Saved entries
= = = = = = =

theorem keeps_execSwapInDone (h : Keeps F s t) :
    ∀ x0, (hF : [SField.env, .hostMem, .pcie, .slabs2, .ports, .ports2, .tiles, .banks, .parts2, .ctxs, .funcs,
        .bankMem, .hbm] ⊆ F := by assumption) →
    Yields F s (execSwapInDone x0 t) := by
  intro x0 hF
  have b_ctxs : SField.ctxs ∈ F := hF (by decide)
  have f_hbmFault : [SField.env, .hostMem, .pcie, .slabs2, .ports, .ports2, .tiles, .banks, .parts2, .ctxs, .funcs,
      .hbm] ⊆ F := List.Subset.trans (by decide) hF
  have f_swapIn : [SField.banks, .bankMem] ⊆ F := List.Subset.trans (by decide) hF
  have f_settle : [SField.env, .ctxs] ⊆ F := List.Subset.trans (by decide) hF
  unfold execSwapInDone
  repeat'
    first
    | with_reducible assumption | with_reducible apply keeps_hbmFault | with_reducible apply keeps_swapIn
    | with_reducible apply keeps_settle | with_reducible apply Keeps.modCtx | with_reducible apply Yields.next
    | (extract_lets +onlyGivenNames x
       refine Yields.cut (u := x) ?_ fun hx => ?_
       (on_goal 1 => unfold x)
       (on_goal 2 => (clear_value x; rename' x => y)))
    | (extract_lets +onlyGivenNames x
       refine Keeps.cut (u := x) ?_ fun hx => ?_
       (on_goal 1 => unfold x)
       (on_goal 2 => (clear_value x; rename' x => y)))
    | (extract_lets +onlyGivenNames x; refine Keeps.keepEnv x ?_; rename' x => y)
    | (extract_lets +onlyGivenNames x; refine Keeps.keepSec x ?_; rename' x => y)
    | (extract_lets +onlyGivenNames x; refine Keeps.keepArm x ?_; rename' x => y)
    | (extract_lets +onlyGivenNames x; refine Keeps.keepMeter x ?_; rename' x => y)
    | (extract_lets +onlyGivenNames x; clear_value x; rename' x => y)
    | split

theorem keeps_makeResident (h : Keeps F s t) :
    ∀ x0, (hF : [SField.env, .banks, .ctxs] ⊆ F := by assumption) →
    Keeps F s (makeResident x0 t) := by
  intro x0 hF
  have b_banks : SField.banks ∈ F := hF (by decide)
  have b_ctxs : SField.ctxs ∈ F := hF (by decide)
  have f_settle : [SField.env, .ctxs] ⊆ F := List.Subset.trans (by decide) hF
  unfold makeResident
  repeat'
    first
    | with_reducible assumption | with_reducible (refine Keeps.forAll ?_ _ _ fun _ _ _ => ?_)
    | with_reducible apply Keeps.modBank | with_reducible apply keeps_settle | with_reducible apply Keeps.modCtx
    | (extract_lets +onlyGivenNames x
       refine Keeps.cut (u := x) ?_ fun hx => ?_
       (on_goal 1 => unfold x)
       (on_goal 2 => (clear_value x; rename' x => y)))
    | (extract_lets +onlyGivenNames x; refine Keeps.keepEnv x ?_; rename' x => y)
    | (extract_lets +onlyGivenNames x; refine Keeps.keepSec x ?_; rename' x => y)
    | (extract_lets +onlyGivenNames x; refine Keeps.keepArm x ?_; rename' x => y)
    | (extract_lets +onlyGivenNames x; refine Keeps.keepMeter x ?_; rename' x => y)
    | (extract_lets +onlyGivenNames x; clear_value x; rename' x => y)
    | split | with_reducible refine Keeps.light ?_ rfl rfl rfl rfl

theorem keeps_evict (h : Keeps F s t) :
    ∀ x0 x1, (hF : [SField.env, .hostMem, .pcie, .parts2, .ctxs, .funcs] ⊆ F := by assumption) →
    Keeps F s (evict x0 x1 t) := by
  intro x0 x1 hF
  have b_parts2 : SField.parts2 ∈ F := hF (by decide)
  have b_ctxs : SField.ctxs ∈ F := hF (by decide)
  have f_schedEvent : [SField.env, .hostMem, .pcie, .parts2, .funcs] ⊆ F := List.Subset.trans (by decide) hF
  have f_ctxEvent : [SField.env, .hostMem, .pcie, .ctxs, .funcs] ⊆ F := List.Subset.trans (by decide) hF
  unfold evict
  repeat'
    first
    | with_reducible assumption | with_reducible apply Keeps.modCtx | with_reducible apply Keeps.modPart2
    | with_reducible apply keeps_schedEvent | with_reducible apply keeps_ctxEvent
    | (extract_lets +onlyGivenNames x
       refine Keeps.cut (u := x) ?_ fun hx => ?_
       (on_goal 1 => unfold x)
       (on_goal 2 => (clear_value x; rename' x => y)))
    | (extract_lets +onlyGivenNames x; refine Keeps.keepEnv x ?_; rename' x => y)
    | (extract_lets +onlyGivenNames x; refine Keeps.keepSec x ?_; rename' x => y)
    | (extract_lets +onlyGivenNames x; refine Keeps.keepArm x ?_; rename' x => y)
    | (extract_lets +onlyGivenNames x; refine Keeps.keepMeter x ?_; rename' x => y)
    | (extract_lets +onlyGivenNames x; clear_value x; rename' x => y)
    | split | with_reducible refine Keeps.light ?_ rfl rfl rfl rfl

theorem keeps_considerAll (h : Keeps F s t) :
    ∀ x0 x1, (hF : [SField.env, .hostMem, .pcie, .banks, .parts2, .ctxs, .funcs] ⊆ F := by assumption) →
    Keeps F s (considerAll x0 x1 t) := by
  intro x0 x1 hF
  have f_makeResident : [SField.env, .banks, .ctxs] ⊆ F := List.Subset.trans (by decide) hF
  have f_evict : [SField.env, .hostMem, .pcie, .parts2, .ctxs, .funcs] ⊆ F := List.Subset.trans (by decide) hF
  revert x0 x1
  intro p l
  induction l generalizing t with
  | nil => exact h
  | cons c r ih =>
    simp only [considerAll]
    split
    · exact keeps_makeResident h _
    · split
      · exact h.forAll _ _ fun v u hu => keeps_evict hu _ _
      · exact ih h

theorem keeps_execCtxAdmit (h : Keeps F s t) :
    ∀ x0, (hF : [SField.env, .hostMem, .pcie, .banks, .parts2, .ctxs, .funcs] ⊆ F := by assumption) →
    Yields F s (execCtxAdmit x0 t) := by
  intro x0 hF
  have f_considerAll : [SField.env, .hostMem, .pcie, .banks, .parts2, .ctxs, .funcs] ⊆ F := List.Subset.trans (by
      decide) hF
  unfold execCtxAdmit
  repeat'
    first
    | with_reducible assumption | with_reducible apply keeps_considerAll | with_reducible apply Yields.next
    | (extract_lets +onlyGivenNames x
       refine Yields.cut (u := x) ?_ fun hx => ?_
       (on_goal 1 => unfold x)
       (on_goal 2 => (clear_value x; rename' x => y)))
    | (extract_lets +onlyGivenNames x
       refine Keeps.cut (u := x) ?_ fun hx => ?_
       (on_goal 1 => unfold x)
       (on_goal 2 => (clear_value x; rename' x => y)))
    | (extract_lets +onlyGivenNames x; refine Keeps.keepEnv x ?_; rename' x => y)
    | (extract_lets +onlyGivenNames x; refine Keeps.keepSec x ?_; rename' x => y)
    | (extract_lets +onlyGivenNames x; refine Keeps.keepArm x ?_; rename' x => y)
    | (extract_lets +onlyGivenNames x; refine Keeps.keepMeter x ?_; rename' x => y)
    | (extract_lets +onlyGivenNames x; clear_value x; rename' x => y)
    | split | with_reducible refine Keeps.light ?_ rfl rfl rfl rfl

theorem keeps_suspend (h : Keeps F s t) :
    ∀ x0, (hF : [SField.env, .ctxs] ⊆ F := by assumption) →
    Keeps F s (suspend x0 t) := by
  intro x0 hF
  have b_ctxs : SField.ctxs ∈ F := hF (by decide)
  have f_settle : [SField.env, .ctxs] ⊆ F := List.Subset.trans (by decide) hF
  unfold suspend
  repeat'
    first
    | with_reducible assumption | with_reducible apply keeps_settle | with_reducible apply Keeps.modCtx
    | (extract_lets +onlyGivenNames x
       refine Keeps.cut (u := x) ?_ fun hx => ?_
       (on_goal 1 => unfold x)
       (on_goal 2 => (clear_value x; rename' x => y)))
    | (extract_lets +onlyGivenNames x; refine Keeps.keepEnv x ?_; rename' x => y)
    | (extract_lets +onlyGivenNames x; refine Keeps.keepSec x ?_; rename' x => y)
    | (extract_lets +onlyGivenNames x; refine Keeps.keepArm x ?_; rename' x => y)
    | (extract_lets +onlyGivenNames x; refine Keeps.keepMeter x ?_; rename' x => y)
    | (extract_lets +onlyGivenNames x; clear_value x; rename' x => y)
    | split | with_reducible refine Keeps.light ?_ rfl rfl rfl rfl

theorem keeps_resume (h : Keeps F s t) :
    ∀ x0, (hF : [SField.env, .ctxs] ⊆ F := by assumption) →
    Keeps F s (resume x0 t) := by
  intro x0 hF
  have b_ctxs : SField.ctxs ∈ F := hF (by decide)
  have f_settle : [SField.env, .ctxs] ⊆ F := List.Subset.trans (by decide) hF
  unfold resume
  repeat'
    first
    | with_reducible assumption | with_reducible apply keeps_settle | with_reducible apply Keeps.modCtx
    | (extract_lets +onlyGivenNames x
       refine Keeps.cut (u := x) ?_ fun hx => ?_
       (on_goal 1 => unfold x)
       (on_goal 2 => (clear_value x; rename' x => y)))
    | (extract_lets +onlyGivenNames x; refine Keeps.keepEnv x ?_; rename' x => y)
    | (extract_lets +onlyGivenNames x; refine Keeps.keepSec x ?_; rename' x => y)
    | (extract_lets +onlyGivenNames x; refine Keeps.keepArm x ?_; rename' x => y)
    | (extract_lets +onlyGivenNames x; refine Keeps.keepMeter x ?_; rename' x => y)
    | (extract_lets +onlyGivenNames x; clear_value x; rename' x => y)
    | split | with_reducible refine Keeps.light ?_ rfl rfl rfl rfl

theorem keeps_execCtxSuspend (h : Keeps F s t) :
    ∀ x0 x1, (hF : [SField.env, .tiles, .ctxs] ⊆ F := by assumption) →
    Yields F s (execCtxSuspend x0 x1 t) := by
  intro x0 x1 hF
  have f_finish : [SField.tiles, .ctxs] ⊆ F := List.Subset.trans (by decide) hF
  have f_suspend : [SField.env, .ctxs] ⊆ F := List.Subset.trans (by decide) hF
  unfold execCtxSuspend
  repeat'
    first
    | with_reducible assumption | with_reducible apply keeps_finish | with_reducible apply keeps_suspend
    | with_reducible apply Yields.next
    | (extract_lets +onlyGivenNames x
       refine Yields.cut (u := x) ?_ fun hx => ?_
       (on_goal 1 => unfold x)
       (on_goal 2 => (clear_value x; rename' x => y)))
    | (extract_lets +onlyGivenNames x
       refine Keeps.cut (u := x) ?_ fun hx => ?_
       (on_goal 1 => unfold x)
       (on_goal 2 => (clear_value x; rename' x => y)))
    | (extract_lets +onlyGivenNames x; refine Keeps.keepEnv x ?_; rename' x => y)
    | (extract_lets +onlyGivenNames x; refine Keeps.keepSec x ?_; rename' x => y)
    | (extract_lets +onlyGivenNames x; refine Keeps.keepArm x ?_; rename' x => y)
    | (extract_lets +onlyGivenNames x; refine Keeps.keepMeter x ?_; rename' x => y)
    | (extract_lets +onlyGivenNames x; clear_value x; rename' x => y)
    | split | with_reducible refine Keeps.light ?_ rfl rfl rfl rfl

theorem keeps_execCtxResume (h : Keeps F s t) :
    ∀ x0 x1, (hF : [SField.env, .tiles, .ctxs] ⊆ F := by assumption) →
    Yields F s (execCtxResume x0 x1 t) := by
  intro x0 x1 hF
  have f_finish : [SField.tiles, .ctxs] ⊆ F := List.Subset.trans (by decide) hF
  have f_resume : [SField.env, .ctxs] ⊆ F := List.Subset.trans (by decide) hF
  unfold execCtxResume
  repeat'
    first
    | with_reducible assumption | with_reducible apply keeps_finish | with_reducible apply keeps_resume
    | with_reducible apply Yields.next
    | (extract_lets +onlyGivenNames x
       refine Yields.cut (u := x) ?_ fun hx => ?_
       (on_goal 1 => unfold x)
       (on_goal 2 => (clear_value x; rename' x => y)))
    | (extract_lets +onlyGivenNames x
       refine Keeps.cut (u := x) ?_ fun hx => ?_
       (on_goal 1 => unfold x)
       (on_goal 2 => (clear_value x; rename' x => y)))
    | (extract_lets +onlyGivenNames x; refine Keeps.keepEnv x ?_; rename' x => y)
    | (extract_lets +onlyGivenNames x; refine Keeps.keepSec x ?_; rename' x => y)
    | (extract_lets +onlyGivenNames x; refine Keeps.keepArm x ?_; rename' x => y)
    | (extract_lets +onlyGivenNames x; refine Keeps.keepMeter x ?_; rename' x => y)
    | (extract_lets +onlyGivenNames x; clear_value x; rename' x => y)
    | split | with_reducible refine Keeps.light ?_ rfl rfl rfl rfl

= = = = = = =

PROBLEM>
All lines of the records above with the word "forAll" in them are to be copied.

YOUR RESPONSE>
    | with_reducible assumption | with_reducible (refine Keeps.forAll ?_ _ _ fun _ _ _ => ?_)
      · exact h.forAll _ _ fun v u hu => keeps_evict hu _ _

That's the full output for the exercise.